More about the WOLD project

In order to obtain comparable results across the WOLD languages, all participating linguists started with the same list of 1460 core meanings: ‘house,’ ‘mother,’ ‘go,’ and so on. Each linguist identified ‘their’ language’s words for these meanings, then traced the origins of those words using a standardized set of guidelines. I have now completed the first of these two steps for Spanish. It raised all sorts of interesting issues, which I will discuss in my next blog post.

One goal of the WOLD project was to compare the frequency of borrowing in different languages. In other words, of the core meanings, how many were expressed in each language by loanwords? As shown in the table below, borrowing rates ranged from 1.2% for Mandarin Chinese to 62.7% for Selice Romani. Yaron Matras’s review of the WOLD Handbook in the journal Language points out that these two languages are spoken in diametrically different environments. Speakers of Mandarin “show little or no bilingualism”; the language has “a status as a majority language, a powerful standard, and a sociopolitically dominant population.” In contrast, Selice Romani is associated with “universal multilingualism, a minority language status, the absence of a written standard, and sociopolitical marginalization.”

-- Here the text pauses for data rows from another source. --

/-- A report on two runs keeps the results in range, however long the flipped run is. -/
theorem State.putReport_resultsOk {s : State} (h : s.ResultsOk) (hwf : s.cnt.wf = true) (hcap : s.cfg.bufCap ≤ 4096)
    {base : Bytes} (flip : Bytes) (hlen : base.length ≤ s.cfg.bufCap) :
    (s.putReport (compareRuns base flip)).ResultsOk := by
  obtain ⟨_, _, _, hcnt⟩ := h
  have hdiff : (compareRuns base flip).diff ≤ (compareRuns base flip).total := hamming_le base flip
  have htotal : (compareRuns base flip).total < 2 ^ 32 := by
    have : (compareRuns base flip).total = 8 * base.length := rfl
    omega
  refine ⟨?olen, ?diff, ?pct, fun j hj => ?cnt⟩
  case olen =>
    rw [State.putReport_olen, BitVec.toNat_ofNat]
    exact (Nat.mod_le _ _).trans hlen
  case diff =>
    rw [State.putReport_avDiff, State.putReport_avTotal, BitVec.toNat_ofNat, BitVec.toNat_ofNat,
      Nat.mod_eq_of_lt htotal]
    exact (Nat.mod_le _ _).trans hdiff
  case pct =>
    rw [State.putReport_avPct, BitVec.toNat_ofNat]
    exact (Nat.mod_le _ _).trans (AvalancheReport.percent_le hdiff)
  case cnt =>
    rw [State.putReport_cnt_read hwf]
    split
    case isTrue hj' =>
      rw [BitVec.toNat_ofNat, List.getD_eq_getElem _ _ hj']
      exact (Nat.mod_le _ _).trans (bitCounts_le base flip _ (List.getElem_mem hj'))
    case isFalse => exact hcnt j hj

theorem State.regen_resultsOk {s : State} (h : s.ResultsOk) : s.regen.ResultsOk := h

/-- A command whose checks pass keeps the results in range: its length check bounds its output by BUF_CAP. -/
theorem commandEffect_resultsOk {s : State} (hvalid : s.cfg.valid = true) (hm : s.MemForm) (h : s.ResultsOk)
    {i : Instr} (hpass : ∀ c ∈ commandChecks s i, c = none) : (commandEffect s i).ResultsOk := by
  obtain ⟨hlow, hcap⟩ := Config.bufCap_bounds hvalid
  cases i
  case sboxFwd | sboxBwd =>
    have hilen := s.checkInputLen_eq_none_iff.mp (hpass _ (by simp [commandChecks]))
    exact State.putOutput_resultsOk h (by simpa using hilen)
  case pboxFwd | pboxBwd | rndInv => exact State.putOutput_resultsOk h (by simpa using hlow)
  case rndFwd =>
    refine State.putOutput_resultsOk h ?_
    rw [roundFwd_length]
    omega
  case blkEnc => exact State.putOutput_resultsOk h (by rwa [encBlock_length _ _ _ s.inputBlock_length])
  case blkDec => exact State.putOutput_resultsOk h (by rwa [decBlock_length _ _ _ s.inputBlock_length])
  case cbcEnc =>
    have hilen := s.checkPadLen_eq_none_iff.mp (hpass _ (by simp [commandChecks]))
    refine State.putOutput_resultsOk (State.regen_resultsOk h) ?_
    rw [State.cbcCiphertext_length, State.regen_cfg]
    omega
  case cbcDec =>
    have hilen := s.checkInputLen_eq_none_iff.mp (hpass _ (by simp [commandChecks]))
    have hformat := s.checkFormat_eq_none_iff.mp (hpass _ (by simp [commandChecks]))
    exact State.putOutput_resultsOk (State.regen_resultsOk h) ((State.cbcPlaintext_length_le hformat.2).trans hilen)
  case avalPt | avalKey =>
    have hilen := s.checkPadLen_eq_none_iff.mp (hpass _ (by simp [commandChecks]))
    refine State.putReport_resultsOk (State.regen_resultsOk h) (hm.wf .cnt) hcap _ ?_
    rw [cbcEnc_length _ _ _ _ s.ivBytes_length, State.inputBytes_length, State.regen_cfg]
    omega
  all_goals rw [commandEffect]; exact h

/-- Settles O58, by the kinds of step. -/
theorem everyStepKeepsResultsInRange : Obligations.EveryStepKeepsResultsInRange := by
  intro s t hvalid hm h hstep
  cases step_kind hstep with
  | quiet port => exact h
  | reset rest => exact State.resetOf_resultsOk _ _
  | hostWrite rest l v =>
    have hw := State.writeLocation_frame (s.accept rest) l v
    rw [State.ResultsOk, hw.cfg, hw.olen, hw.avDiff, hw.avTotal, hw.avPct, hw.cnt]
    exact h
  | fault rest code info => exact h
  | command rest i records _ hpass => exact commandEffect_resultsOk (s := s.accept rest) hvalid hm h hpass

end Sys2Proof.Machine
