/-- A write of a register's byte changes the read of no other place. -/
theorem State.readLoc_writeLoc_register (s : State) (a a' : Nat) (d : Byte) {l l' : Loc} (hne : l' ≠ l) (hcmd : l ≠ .cmd)
    (hstat : l ≠ .stat) (hentry : ∀ b, l ≠ .entry b) : (s.writeLoc a d l).readLoc a' l' = s.readLoc a' l' := by
  cases l with
  | cmd => exact absurd rfl hcmd
  | stat => exact absurd rfl hstat
  | entry b => exact absurd rfl (hentry b)
  | rc | csum | rid | rerr | qn | scann | phase | txn _ | reserved => rfl
  | ctrl | id | opc | addr | rlen | scanlo | scanhi => cases l' <;> first | rfl | exact absurd rfl hne
  | pn k | rxn k | settle k | timeout k | baud k =>
    cases l' <;> first | rfl | exact byteOf_withByte_ne _ d fun he => hne (he ▸ rfl)

/-- A write of a buffer entry changes the read of no other address. -/
theorem State.readLoc_writeMem (s : State) {a a' : Nat} (d : Byte) (l' : Loc) (hne : a' ≠ a) :
    (s.setMem (Mem.write s.mem a d)).readLoc a' l' = s.readLoc a' l' := by
  cases l' with
  | entry b =>
    change (Mem.read (Mem.write s.mem a d) a').getD _ = (Mem.read s.mem a').getD _
    rw [Mem.read_write, if_neg hne]
    rfl
  | cmd | ctrl | stat | rc | id | opc | pn _ | addr | rlen | csum | rid | rerr | qn | scanlo | scanhi => rfl
  | scann | phase | txn _ | rxn _ | settle _ | timeout _ | baud _ | reserved => rfl

/-- A write of an RW place or of CTRL changes the read of no other address (rule R76). -/
theorem State.readLoc_writeLoc_ne (s : State) {a a' : Nat} (d : Byte) (hne : a' ≠ a) (hcmd : locate a ≠ .cmd)
    (hstat : locate a ≠ .stat) (hres : locate a ≠ .reserved) :
    (s.writeLoc a d (locate a)).readLoc a' (locate a') = s.readLoc a' (locate a') := by
  by_cases hentry : ∃ b, locate a = .entry b
  · obtain ⟨b, hb⟩ := hentry
    rw [hb]
    cases b with
    | pb | rxb => exact s.readLoc_writeMem d _ hne
    | qb | scanlist | txb => rfl
  · have hentry : ∀ b, locate a ≠ .entry b := fun b hb => hentry ⟨b, hb⟩
    exact s.readLoc_writeLoc_register a a' d (locate_ne hne hres hentry) hcmd hstat hentry

/-- In IDLE a write of an RW place or of CTRL leaves the bus reads of the other addresses as they were. -/
theorem State.busRead_busWrite_ne {s : State} {a a' : Addr} (d : Byte) (hb : s.stat.busy = false) (hne : a' ≠ a)
    (hcmd : locate a.toNat ≠ .cmd) (hstat : locate a.toNat ≠ .stat) (hres : locate a.toNat ≠ .reserved) :
    (s.busWrite a d).busRead a' = s.busRead a' := by
  have hbusy := (s.writeLoc_idle d hcmd).2.1.trans hb
  rw [State.busWrite_idle hb, State.busRead_eq (.inl hbusy), State.busRead_eq (.inl hb)]
  exact s.readLoc_writeLoc_ne d (fun h => hne (BitVec.eq_of_toNat_eq h)) hcmd hstat hres

/-- CTRL holds bits 0 and 1 of what is written (rule R24). -/
theorem Ctrl.byte_of_write (d : Byte) : Ctrl.byte { ie := d.getLsbD 0, rxmode := d.getLsbD 1 } = d &&& 0x03 := by
  refine BitVec.eq_of_getLsbD_eq fun i hi => ?_
  rw [Ctrl.byte, BitVec.getLsbD_or, flagBit_getLsbD _ _ hi, flagBit_getLsbD _ _ hi, BitVec.getLsbD_and]
  interval_cases i <;> simp
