-- ==== Sys2Proof/Machine/Travelling.lean ====
section
/-! DEFINITION. The Travel and Geometry Unit's operations (chapter 3): station, motion state, and the
widths with the active column range. -/

namespace Sys2Proof.Machine

/-! ### Station (3.2) -/

/-- A station report to the Levelling Controller and the Mat Map Unit (R33, R34). -/
def stationReport (s : State) : State :=
  mapStation s.travel.station s.travel.highWater (levelStation s)

/-- An accepted non-zero delta moves the station (R33). -/
def moveStation (d : Int) (t : Travel) : Travel :=
  let n := clampInt int32Min int32Max (t.station + d)
  { t with station := n, highWater := max t.highWater n }

/-- An update of slot 0 with count `n` (R31, R32). -/
def travelCount (n : Int) (s : State) : State :=
  let t := { s with travel := { s.travel with baseline := some n } }
  match s.travel.baseline with
  | none => t
  | some b =>
    let d := wrap32 (n - b)
    if Config.jumpLimit < d.natAbs then occur .travelJump t
    else if d = 0 then t
    else stationReport { t with travel := moveStation d t.travel }

/-! ### Motion (3.3) -/

/-- Whether a motion state holds the travel right (R94). -/
def travelRights : Motion → Bool
  | .forward | .reverse => true
  | .stopped | .parked => false

/-- A motion report to its five receivers (R37). -/
def motionReport (new : Motion) (s : State) : State :=
  let s := levelMotion new (reviewAll s)
  let s := reportVoter (fun v => { v with travelRight := travelRights new }) (feedMotion new s)
  mapMotion new s

/-- The motion state takes a new value; the park timer starts on entry into STOPPED and is stopped in
the other states (R35, R36). -/
def enterMotion (new : Motion) (s : State) : State :=
  motionReport new { s with travel := { s.travel with
    motion := new
    park := if new = .stopped then some (s.travel.params.parkTime * 1000) else none } }

/-- The class of a speed against the stop speed (R35). -/
def speedClass (stop : Nat) (v : Int) : Motion :=
  if (stop : Int) < v then .forward else if v < -(stop : Int) then .reverse else .stopped

/-- A class applied to the motion state (R35). -/
def applyClass (c : Motion) (s : State) : State :=
  if c = s.travel.motion then s
  else if c = .stopped ∧ s.travel.motion = .parked then s
  else enterMotion c s

/-- A speed report to the Engine Speed Voter (R37). -/
def speedReport (v : Nat) (s : State) : State :=
  reportVoter (fun x => { x with travelInput := v }) s

/-- An update of slot 1 (R35, R37). -/
def travelSpeed (v : Int) (s : State) : State :=
  applyClass (speedClass s.travel.params.stopSpeed v) (speedReport v.natAbs s)

/-- A STALE report of slot 1 (R35, R37). -/
def travelSpeedStale (s : State) : State := applyClass .stopped (speedReport 0 s)

/-! ### Widths (3.4) -/

/-- The first active column for a left half width (R38). -/
def colLow (half : Nat) : Nat := 32 - ceilDiv half 200

/-- The last active column for a right half width (R38). -/
def colHigh (half : Nat) : Nat := min 63 (31 + ceilDiv half 200)

/-- The widths and the active column range from the base width and the held extensions (R38). -/
def withWidths (t : Travel) : Travel :=
  let l := t.params.baseWidth / 2 + t.heldLeft
  let r := t.params.baseWidth / 2 + t.heldRight
  { t with leftHalf := l, rightHalf := r, cLo := colLow l, cHi := colHigh r }

/-- A geometry report to its three receivers (R38). -/
def geometryReport (s : State) : State :=
  let t := s.travel
  mapGeometry t.cLo t.cHi (feedGeometry t.leftHalf t.rightHalf (t.params.baseWidth / 2) (reviewAll s))

/-- The widths are computed again, and a change is reported (R38). -/
def recomputeGeometry (s : State) : State :=
  let t := withWidths s.travel
  if t = s.travel then s else geometryReport { s with travel := t }

/-- An update of slot 7 or 8 (R38). -/
def extension (d : Side) (v : Int) (s : State) : State :=
  recomputeGeometry { s with travel := match d with
    | .left => { s.travel with heldLeft := v.toNat }
    | .right => { s.travel with heldRight := v.toNat } }

/-- A write of the travel parameters (R30). -/
def travelWritten (p : TravelParams) (s : State) : State :=
  recomputeGeometry { s with travel := { s.travel with params := p } }

end Sys2Proof.Machine
end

Romanian, the only Romance language in the project, fell into the “high borrowers” category (25.9% to 45.6%), as did English. My previous research (see above) placed Spanish in the “very high borrowers” category, with roughly one-third “native” vocabulary (from Vulgar Latin), one-third later borrowings from Latin, and one-third words from other languages. It will be interested to see whether this holds up for a WOLD-based lexicon.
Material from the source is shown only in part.